We have said that “[a]s a matter of immigration policy, a government may
expect that an asylum seeker be unable to obtain protection anywhere in his own
country before he seeks the protection of another country.” Mazariegos v. United
States Att’y Gen., 241 F.3d 1320, 1327 (11th Cir. 2001). As a result, in order to
satisfy her burden of establishing asylum eligibility, Lopez must show not only
past persecution or a well-founded fear of future persecution, but also that she is
unable to avail herself of the protection of her home country. Id.
7
The BIA ruled that because Lopez did not “seek protection from law
enforcement authorities in Colombia after her encounters with the [FARC] . . . she
failed to demonstrate that the Colombian government is unable or unwilling to
protect her.” Although it is not entirely clear, the ruling appears to be that the
failure to seek protection without more is enough to defeat a claim for asylum. If
so, that decision is not fully consistent with In re S-A-, 22 I. & N. Dec. 1328, 1335
(BIA 2000). Although the failure to report persecution to local government
authorities generally is fatal to an asylum claim, Mazariegos, 241 F.3d at 1327, the
BIA in S-A- held that it would be excused where the petitioner convincingly
demonstrates that those authorities would have been unable or unwilling to protect
her, and for that reason she could not rely on them. 22 I. & N. Dec. at 1335.

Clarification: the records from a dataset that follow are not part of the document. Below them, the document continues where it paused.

/-- CLOSE's body (45_lifecycle.md R274). -/
theorem State.closeIssue_cases (s : State) (h : Nat) :
    (s.life.lstate ≠ .opened ∧ s.closeIssue h = { s with
      ports := s.ports.modify h fun q => { q with result := 0#32, phase := .idle, busy := false }
      history := s.history ++ [⟨0x02#8, .host, some h, [], none⟩] }) ∨
    (s.life.lstate = .opened ∧ s.closeIssue h = { s with
      faults := if s.inFlight then s.faults ||| 0x1#32 else s.faults
      ien := false
      periph := { s.periph with pen := false, rreq := false, treq := false, pris := 0x00#8, pim := 0x00#8 }
      rsem := false, wsem := false
      rtimer := Timer.reset, pwtimer := Timer.reset
      life := { opened := false, lstate := .closed }
      ports := s.ports.modify h fun q => { q with result := 0#32, phase := .idle, busy := false }
      history := s.history ++ [⟨0x02#8, .host, some h, [], none⟩] }) := by
  have hf : (s.recordStep 0x02#8 .host (some h) []).inFlight = s.inFlight := rfl
  by_cases ho : s.life.lstate = .opened
  · refine .inr ⟨ho, ?_⟩
    cases hb : s.inFlight
    · simp only [State.closeIssue, hf, hb, State.recordStep_life, ho, ne_eq, not_true_eq_false, if_false,
        Bool.false_eq_true]
      rfl
    · simp only [State.closeIssue, hf, hb, State.recordStep_life, ho, ne_eq, not_true_eq_false, if_false, if_true]
      rfl
  · refine .inl ⟨ho, ?_⟩
    simp [State.closeIssue, ho, State.recordStep, State.finish, State.updPort, resZero]

/-- READ's body (42_read_engine.md R171). -/
theorem State.readIssue_cases (s : State) (h : Nat) :
    (s.life.lstate ≠ .opened ∧ s.readIssue h = { s with
      ports := s.ports.modify h fun q => { q with result := 0xFFFFFFFE#32, phase := .idle, busy := false }
      history := s.history ++ [⟨0x03#8, .host, some h, [(s.port h).arg0, (s.port h).arg1], none⟩] }) ∨
    (s.life.lstate = .opened ∧ (s.port h).arg1 = 0#32 ∧ s.readIssue h = { s with
      ports := s.ports.modify h fun q => { q with result := 0#32, phase := .idle, busy := false }
      history := s.history ++ [⟨0x03#8, .host, some h, [(s.port h).arg0, (s.port h).arg1], none⟩] }) ∨
    (s.life.lstate = .opened ∧ (s.port h).arg1 ≠ 0#32 ∧ s.readIssue h = { s with
      faults := if s.rd.active then s.faults ||| 0x2#32 else s.faults
      rd := { buf := (s.port h).arg0, size := (s.port h).arg1, count := (s.port h).arg1, timedOut := false,
              wakePending := s.rd.wakePending, active := true }
      rsem := false
      rtimer := if s.cfg.readTimeout = 0#32 ∨ s.cfg.readTimeout = 0xFFFFFFFF#32 then s.rtimer
                else s.rtimer.arm s.cfg.readTimeout
      ports := s.ports.modify h fun q => { q with phase := .rdLoop }
      history := s.history ++ [⟨0x03#8, .host, some h, [(s.port h).arg0, (s.port h).arg1], none⟩] }) := by
  by_cases ho : s.life.lstate = .opened
  · by_cases hz : (s.port h).arg1 = 0#32
    · refine .inr (.inl ⟨ho, hz, ?_⟩)
      simp [State.readIssue, ho, hz, State.recordStep, State.finish, State.updPort, resZero]
    · refine .inr (.inr ⟨ho, hz, ?_⟩)
      cases hb : s.rd.active <;> by_cases h0 : s.cfg.readTimeout = 0#32 <;>
        by_cases h1 : s.cfg.readTimeout = 0xFFFFFFFF#32 <;>
        simp [State.readIssue, ho, hz, hb, h0, h1, State.recordStep, State.goto, State.updPort, State.raiseFault,
          State.take, faultReadOverlap, bitAt, armsReadTimer, waitForever]
  · refine .inl ⟨ho, ?_⟩
    simp [State.readIssue, ho, State.recordStep, State.finish, State.updPort, resClosed]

Lopez contends that through her testimony and the country reports she has
convincingly made the showing required by S-A-, and that is a contention which
neither the IJ nor the BIA addressed. It should be addressed on remand. See
Gonzalez v. Thomas, 547 U.S. 183, 186, 126 S. Ct. 1613, 1615 (2006) (per
curiam) (“A court of appeals ‘is not generally empowered to conduct a de novo
inquiry into the matter being reviewed and to reach its own conclusions based on
such an inquiry.’ Rather, ‘the proper course, except in rare circumstances, is to
8
remand to the agency for additional investigation or explanation.’” (quoting INS v.
Ventura, 537 U.S. 12, 16, 123 S. Ct. 353, 355 (2002) (per curiam)).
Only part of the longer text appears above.